/-- The footprint of a result record. -/
def resultFoot (x : ArgX) (s : State) : Foot :=
  { rd := [], wr := [rangeAt (canon s (s.jobOf s.cur) (s.homeCore s.cur) (s.me.rA x.adesc)) 24] }

/-- Whether a result record's segment lets its translation end now; one in ZEROING makes the record wait (R231). -/
def resultOk (x : ArgX) (s : State) : Bool := canBind s (s.jobOf s.cur) (segsOf s (s.jobOf s.cur) [s.me.rA x.adesc])

/-- `XGJOIN` (R387). -/
def xgjoinOp (x : ArgX) : Op :=
  { Op.plain 6 [srcA x.adesc x.b, srcS x.sarg x.b] [(0, x.sreg.val)] (fun pre cur =>
      let k := myEngine pre
      let cur := cur.updGroup (pre.jobOf pre.cur) (grpOf x pre) (fun e => { e with joinp := e.joinp ++ [k] })
      let cur := wantPages (pre.jobOf pre.cur) [pre.me.rA x.adesc] cur
      giveVersion x pre (appendRec x (.join (pre.me.rA x.adesc)) [] (resultOk x pre) (resultFoot x pre) pre cur)) with
    chk := fun s =>
      let e := myGroup x s
      let k := myEngine s
      firstSome [sargErr x 63 8 s, closedErr e, if e.rank k = 0xFFFF then some (illegal 6 0x93 0) else none,
        if e.memb.contains k || e.joinp.contains k then some (illegal 6 0x94 0) else none, resultErr x s],
    wait := fun s => if groupFull x s then some (2, id) else none }

/-- The meaning of `XGJOIN`. -/
def execXgjoin (x : ArgX) (s : State) : Host.Outcome State Fault Refusal := issueOne (xgjoinOp x) s

/-- `XGLEAVE` (R387). -/
def xgleaveOp (x : ArgX) : Op :=
  { Op.plain 6 [srcS x.sarg x.b] [(0, x.sreg.val)] (fun pre cur =>
      giveVersion x pre (cur.updGroup (pre.jobOf pre.cur) (grpOf x pre) (fun e => { e with leavep := e.leavep ++ [myEngine pre] }))) with
    chk := fun s =>
      let e := myGroup x s
      let k := myEngine s
      firstSome [sargErr x 63 8 s, closedErr e, if e.rank k = 0xFFFF then some (illegal 6 0x93 0) else none,
        if !e.memb.contains k || e.leavep.contains k then some (illegal 6 0x95 0) else none] }

/-- The meaning of `XGLEAVE`. -/
def execXgleave (x : ArgX) (s : State) : Host.Outcome State Fault Refusal := issueOne (xgleaveOp x) s

/-- `XGAGREE` (R387). -/
def xgagreeOp (x : ArgX) : Op :=
  { Op.plain 6 [srcA x.adesc x.b, srcS x.sarg x.b] [(0, x.sreg.val)] (fun pre cur =>
      let v := BitVec.ofNat 32 (bits (pre.me.rS x.sarg).toNat 63 32)
      let cur := wantPages (pre.jobOf pre.cur) [pre.me.rA x.adesc] cur
      giveVersion x pre (appendRec x (.agree (pre.me.rA x.adesc) v) [] (resultOk x pre) (resultFoot x pre) pre cur)) with
    chk := fun s =>
      let e := myGroup x s
      let k := myEngine s
      firstSome [sargErr x 31 8 s, closedErr e, if e.rank k = 0xFFFF then some (illegal 6 0x93 0) else none,
        if !e.memb.contains k || (queuedOf s k (s.jobOf s.cur) (grpOf x s)).any GRec.isAgree then some (illegal 6 0x93 0) else none,
        resultErr x s],
    wait := fun s => if groupFull x s then some (2, id) else none }

/-- The meaning of `XGAGREE`. -/
def execXgagree (x : ArgX) (s : State) : Host.Outcome State Fault Refusal := issueOne (xgagreeOp x) s

/-! ### `XCOLL` (R401 to R403) -/

/-- The address of the record, and its 128 bytes. -/
def collBytes (x : ArgX) (s : State) : List Byte :=
  let a := s.me.rA x.adesc
  if x.opt.getLsbD 1 then (s.me.constBuf.drop a.toNat).take 128 else rdBytes s (spAddr (s.homeCore s.cur) a.toNat) 128

/-- The record that an `XCOLL` names. -/
def myColl (x : ArgX) (s : State) : CollRec := collRec (collBytes x s)

/-- The record's place (R403). -/
def collPlace (x : ArgX) (s : State) : Option Exc :=
  let a := s.me.rA x.adesc
  let len := s.me.constBuf.length
  if a.toNat % 64 ≠ 0 ∨ (x.opt.getLsbD 1 = false ∧ isShort a = false) then some (illegal 6 0x90 0)
  else if x.opt.getLsbD 1 then
    if len < a.toNat + 128 then some (reachExc 0x80 0 (if a.toNat < len then n64 len else a)) else none
  else if Config.spBytes < a.toNat + 128 then some (reachExc 0x80 0 (n64 Config.spBytes)) else none

/-- Whether the buffers are used: a BARRIER ignores them. -/
def CollRec.hasData (r : CollRec) : Bool := r.op != 4

/-- The alignment of buffers and counters. -/
def collAlign (r : CollRec) : Option Exc :=
  let n : Int := r.esize
  let off (l : List Int) : Bool := (List.zip r.bounds l).any (fun p => p.1 != 1 && p.2 % n != 0)
  if r.hasData && (r.src.toNat % r.esize != 0 || r.dst.toNat % r.esize != 0 || off r.sstr || off r.dstr
      || (r.pn != 0 && r.pstr % n != 0)) then some (illegal 6 0x63 0)
  else if r.ctr.toNat % 8 ≠ 0 ∨ r.sctr.toNat % 8 ≠ 0 then some (illegal 6 0x61 0)
  else none

/-- Fault 0x81 for `n` bytes of a buffer or counter of which some lie in a CONF segment (R403). -/
def confErr (s : State) (n : Nat) (a : Word64) : Option Exc :=
  let j := s.jobOf s.cur
  if isShort a then none
  else if s.segs.any (fun p => p.1 / 4096 == j && p.2.st != .free && p.2.conf && p.2.tier == tierOf a
      && decide (ofsOf a < p.2.vbase + p.2.len) && decide (p.2.vbase < ofsOf a + n)) then some (reachExc 0x81 0 a)
  else none

/-- The contribution addresses of a member. -/
def collSrcs (r : CollRec) (rank : Nat) : List Word64 :=
  ((List.range r.chunks).filter (r.sends rank)).map r.srcAt

/-- The addresses that a record names: contributions, DSTBASE, CTR and SCTR, with what each needs. -/
def collReach (s : State) (r : CollRec) (e : Group) (rank : Nat) : Option Exc :=
  let both (need : Need) (n : Nat) (a : Word64) : Option Exc := firstSome [ownRange s need a n, confErr s n a]
  firstSome (((if r.hasData then collSrcs r rank else []).map (both .read (r.size e)))
    ++ [if r.hasData then both .write 1 r.dst else none] ++ (r.dests rank).map (confErr s (r.size e))
    ++ [if r.ctr = 0 then none else both .add 8 r.ctr, if r.sctr = 0 then none else both .add 8 r.sctr])

/-- The checks of `XCOLL`, in the order of R403. -/
def xcollChk (x : ArgX) (s : State) : Option Exc :=
  match sargErr x 63 8 s with
  | some e => some e
  | none => match collPlace x s with
    | some e => some e
    | none =>
      let r := myColl x s
      let e := myGroup x s
      let k := myEngine s
      let q := queuedOf s k (s.jobOf s.cur) (grpOf x s)
      if r.bad then some (illegal 6 0x91 0)
      else firstSome
        [closedErr e,
         if (!e.memb.contains k && !q.any GRec.isJoin) || (e.leavep.contains k && q.any GRec.isAgree) then some (illegal 6 0x93 0)
         else none,
         collAlign r, collReach s r e (e.rank k)]

/-- The instance number that an `XCOLL` takes. -/
def instOf (x : ArgX) (s : State) : Nat :=
  Sparse.get 0 (s.engine (myEngine s)).count (pidKey (s.jobOf s.cur) (grpOf x s) (myColl x s).pid)

/-- Whether the window of R395 or the queue holds an `XCOLL` back. -/
def collHeld (x : ArgX) (s : State) : Bool :=
  let n := instOf x s
  groupFull x s || (decide (2 ≤ n) && !noticed
    (Sparse.get 0 (s.engine (myEngine s)).complete (pidKey (s.jobOf s.cur) (grpOf x s) (myColl x s).pid)) (n - 2))

/-- The footprint of a collective (R206): the bounding ranges of its buffers, and its counters. -/
def collFoot (s : State) (r : CollRec) (e : Group) : Foot :=
  let j := s.jobOf s.cur
  let g := s.homeCore s.cur
  let dims (l : List Int) : List ((Int × Int) × Int) := List.zipWith (fun (n : Nat) k => (((0 : Int), (n : Int) - 1), k)) r.bounds l
  let peers : (Int × Int) × Int := if r.pn = 0 then ((0, 0), 0) else (((r.pbase : Int), (r.pbase : Int) + r.pn - 1), r.pstr)
  let n := r.size e
  { rd := if r.hasData then [moved (canon s j g r.src) (spanOf n (dims r.sstr))] else [],
    wr := (if r.hasData then [moved (canon s j g r.dst) (spanOf n (peers :: dims r.dstr))] else [])
      ++ ctrFoot s j g r.ctr ++ ctrFoot s j g r.sctr }

/-- The append of an `XCOLL` (R402): its transfer is counted in BUSY unless its segments hold it at the engine (R232, R243). A traced
block's inputs are untracked from its issue on, whether `.try` takes effect or not (R339). -/
def xcollIssue (x : ArgX) (pre cur : State) : State :=
  let cur := cur.updMe (fun c => { c with trec := c.trec.map (fun t => { t with untrk := true }) })
  if collHeld x pre then cur.updMe (fun c => c.wS x.sreg (BitVec.allOnes 64))
  else
    let r := myColl x pre
    let e := myGroup x pre
    let j := pre.jobOf pre.cur
    let k := myEngine pre
    let n := instOf x pre
    let srcs := if r.hasData then collSrcs r (e.rank k) else []
    let segs := segsOf pre j (srcs ++ (if r.hasData then [r.dst] else []) ++ [r.ctr, r.sctr])
    let key := pidKey j (grpOf x pre) r.pid
    let ok := canBind cur j segs
    let cur := if ok then bindBusy cur j segs else cur
    let cur := cur.updEngine k (fun y => { y with count := Sparse.set 0 y.count key (n + 1) })
    (appendRec x (.coll r n) segs ok (collFoot pre r e) pre cur).updMe (fun c => c.wS x.sreg (n64 n))

/-- `XCOLL` (R402): it waits, reason 2, for its window or its queue. -/
def xcollOp (x : ArgX) : Op :=
  { Op.plain 6 [srcA x.adesc x.b, srcS x.sarg x.b] [(0, x.sreg.val)] (xcollIssue x) with
    chk := xcollChk x,
    wait := fun s => if collHeld x s && !x.opt.getLsbD 0 then some (2, id) else none }

/-- The meaning of `XCOLL`. -/
def execXcoll (x : ArgX) (s : State) : Host.Outcome State Fault Refusal := issueOne (xcollOp x) s

end Sys2Proof.Machine
end

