/-- The first check that does not pass. -/
def firstCheck : List Check → Check
  | [] => .pass
  | c :: t => if c = .pass then firstCheck t else c

/-- Whether a word of a range on this chip is marked as an uncorrectable error. -/
def rangeEcc (s : State) (j : Nat) (a : Word64) (n : Nat) : Bool :=
  (List.range (n / 8)).any (fun i => match locate s j (podHere a + n64 (8 * i)) with
    | .ok pa _ => s.eccWords.contains (pa / 8)
    | _ => false)

/-- A range that the dispatcher reads: translation with R, and no error in it. -/
def mustRead (s : State) (j : Nat) (a : Word64) (n code : Nat) : Check :=
  match mustReach (reachOn s j .read a n) code with
  | .pass => failIf (rangeEcc s j a n) code
  | c => c

/-- A malformed stride record (R106). -/
def strideBad (d : List Byte) : Bool :=
  bits (leAt d 0 8) 63 40 != 0 || bits (leAt d 0 8) 7 4 != 0 || decide (8 < bits (leAt d 0 8) 3 0) || leAt d 40 24 != 0

/-- The candidate's descriptor. -/
def candDesc (s : State) (c : Cand) : KDesc := kdescOf (peek s c.job (podHere c.pkt.kdesc) 256)

/-- The parameter block's address. -/
def candParam (c : Cand) (d : KDesc) : Word64 := if c.pkt.param ≠ 0 then c.pkt.param else d.parambase

/-- The trace's owner of a plane. -/
def State.owner (s : State) (j p : Nat) : Option (Nat × Nat) := Sparse.get none s.planeOwner (j * 4 + p)

/-- A trace area must lie in one W segment of this chip (R337). -/
def traceSeg (s : State) (j : Nat) (a : Word64) (n : Nat) : Check :=
  match mustReach (reachOn s j .write a n) 0x0A with
  | .pass => match s.lookup j false (ofsOf a) with
    | some (_, e) => failIf (decide (e.vbase + e.len < ofsOf a + n)) 0x0A
    | none => .code 0x0A
  | c => c

/-- The checks on the packet alone. -/
def packetChecks (s : State) (c : Cand) : List Check :=
  let p := c.pkt
  [failIf (!(decide (1 ≤ p.type) && decide (p.type ≤ 3)) || decide (4 ≤ p.flags) || decide (2 < p.nwait) || !p.zeros
      || (c.entry.isSome && p.flags != 0)) 0x0E,
    if p.cctr = 0 then .pass else mustReach (ctrReachOn s c.job p.cctr) 0x0F]
  ++ p.waits.map (fun w => mustReach (ctrReachOn s c.job w.1) 0x0F)

/-- The checks on the descriptor, in the order of R327; TYPE 3 has none. -/
def descChecks (s : State) (c : Cand) : List Check :=
  let d := candDesc s c
  let ts := d.tLevels
  let own := s.owner c.job d.plane
  let part := s.part c.part
  [failIf (c.pkt.kdesc.toNat % 64 != 0 || tierOf c.pkt.kdesc) 0x01, mustRead s c.job c.pkt.kdesc 256 0x01,
    failIf (d.malformed || (d.traced && s.place c.job d.tracebase == .here && !tierOf d.tracebase && !ownHbm d.tracebase 64)) 0x02,
    failIf (d.part != c.part) 0x03,
    failIf ((part.map (fun x => x.slotid != d.slotid)).getD true) 0x04,
    failIf (d.levels.any (fun l => l.trip == 0 || decide (2 < l.kind)) || decide (2 ^ 32 - 1 < d.nblk)) 0x05,
    failIf (decide (16 < d.cpc * d.tpc) || decide (2 ^ 20 < d.cpc * d.spba)
      || (!ts.isEmpty && decide (d.spb < 64 + 64 * ts.length))) 0x06,
    failIf (d.mode == 2 && !everFits s c.part d) 0x07,
    if d.plen = 0 then .pass else mustRead s c.job (candParam c d) d.plen 0x08]
  ++ (if d.ltbase = 0 then [] else ts.flatMap (fun t =>
        let a := d.ltbase + n64 (64 * t.1)
        [mustRead s c.job a 64 0x09, failIf (strideBad (peek s c.job (podHere a) 64)) 0x09]))
  ++ (if d.traced then
        [failIf (d.mode != 0 || d.quota != 0 || decide (d.tracesize < 4160 + 272 * d.nblk)) 0x0A,
          failIf (tierOf d.tracebase) 0x0A, traceSeg s c.job d.tracebase d.tracesize,
          failIf ((own.map (fun o => o.1 != d.tracebase.toNat && inProgress s o.2)).getD false) 0x0A]
      else [])
  ++ [failIf (c.pkt.type == 2 && (!d.relaunchable
        || (d.traced && (own.map (fun o => o.1 != d.tracebase.toNat)).getD true))) 0x0B]
  ++ (if d.mctab = 0 then [] else
        mustRead s c.job d.mctab 512 0x0C
        :: (List.range 8).map (fun g => failIf (memberBad (peek s c.job (podHere d.mctab + n64 (64 * g)) 64)) 0x0C))
  ++ [failIf (decide (1024 < d.quota)
        || ((c.parent.map (fun p => decide ((((s.launchOf p).map (·.left.length)).getD 0) < d.quota))).getD false)) 0x0D]

/-- The outcome of every check of a candidate. -/
def checkCand (s : State) (c : Cand) : Check :=
  firstCheck (packetChecks s c ++ if c.pkt.type = 3 then [] else descChecks s c)

/-! ### Dispatch (R282 to R285, R325, R330) -/

/-- The free entries of the pool, from a freely chosen one on (log entry 11). -/
def freeEntries (s : State) : List Nat :=
  ((List.range 1024).map (fun i => (Config.pick s.free + i) % 1024)).filter (fun e => (s.entry e).st == .free)

/-- The priority of the candidate's launch (R320), at which it was compared. -/
def launchPrio (c : Cand) (d : KDesc) : Nat := if c.parent.isSome then c.prio else min c.prio d.prio

/-- Whether the reservation of a candidate is free: a host queue's in the pool (R325), a child's in its parent's. -/
def quotaFree (s : State) (c : Cand) (d : KDesc) : Bool :=
  c.parent.isSome || decide (d.quota ≤ (freeEntries s).length)

/-- A relaunch waits for an earlier round of its trace (R344). -/
def roundFree (s : State) (c : Cand) (d : KDesc) : Bool :=
  !d.traced || !((s.owner c.job d.plane).map (fun o => o.1 == d.tracebase.toNat && inProgress s o.2)).getD false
- - -
Take from the listing every line in which the word "hasData" appears.

def CollRec.hasData (r : CollRec) : Bool := r.op != 4
  if r.hasData && (r.src.toNat % r.esize != 0 || r.dst.toNat % r.esize != 0 || off r.sstr || off r.dstr
  firstSome (((if r.hasData then collSrcs r rank else []).map (both .read (r.size e)))
    ++ [if r.hasData then both .write 1 r.dst else none] ++ (r.dests rank).map (confErr s (r.size e))
  { rd := if r.hasData then [moved (canon s j g r.src) (spanOf n (dims r.sstr))] else [],
    wr := (if r.hasData then [moved (canon s j g r.dst) (spanOf n (peers :: dims r.dstr))] else [])
    let srcs := if r.hasData then collSrcs r (e.rank k) else []
    let segs := segsOf pre j (srcs ++ (if r.hasData then [r.dst] else []) ++ [r.ctr, r.sctr])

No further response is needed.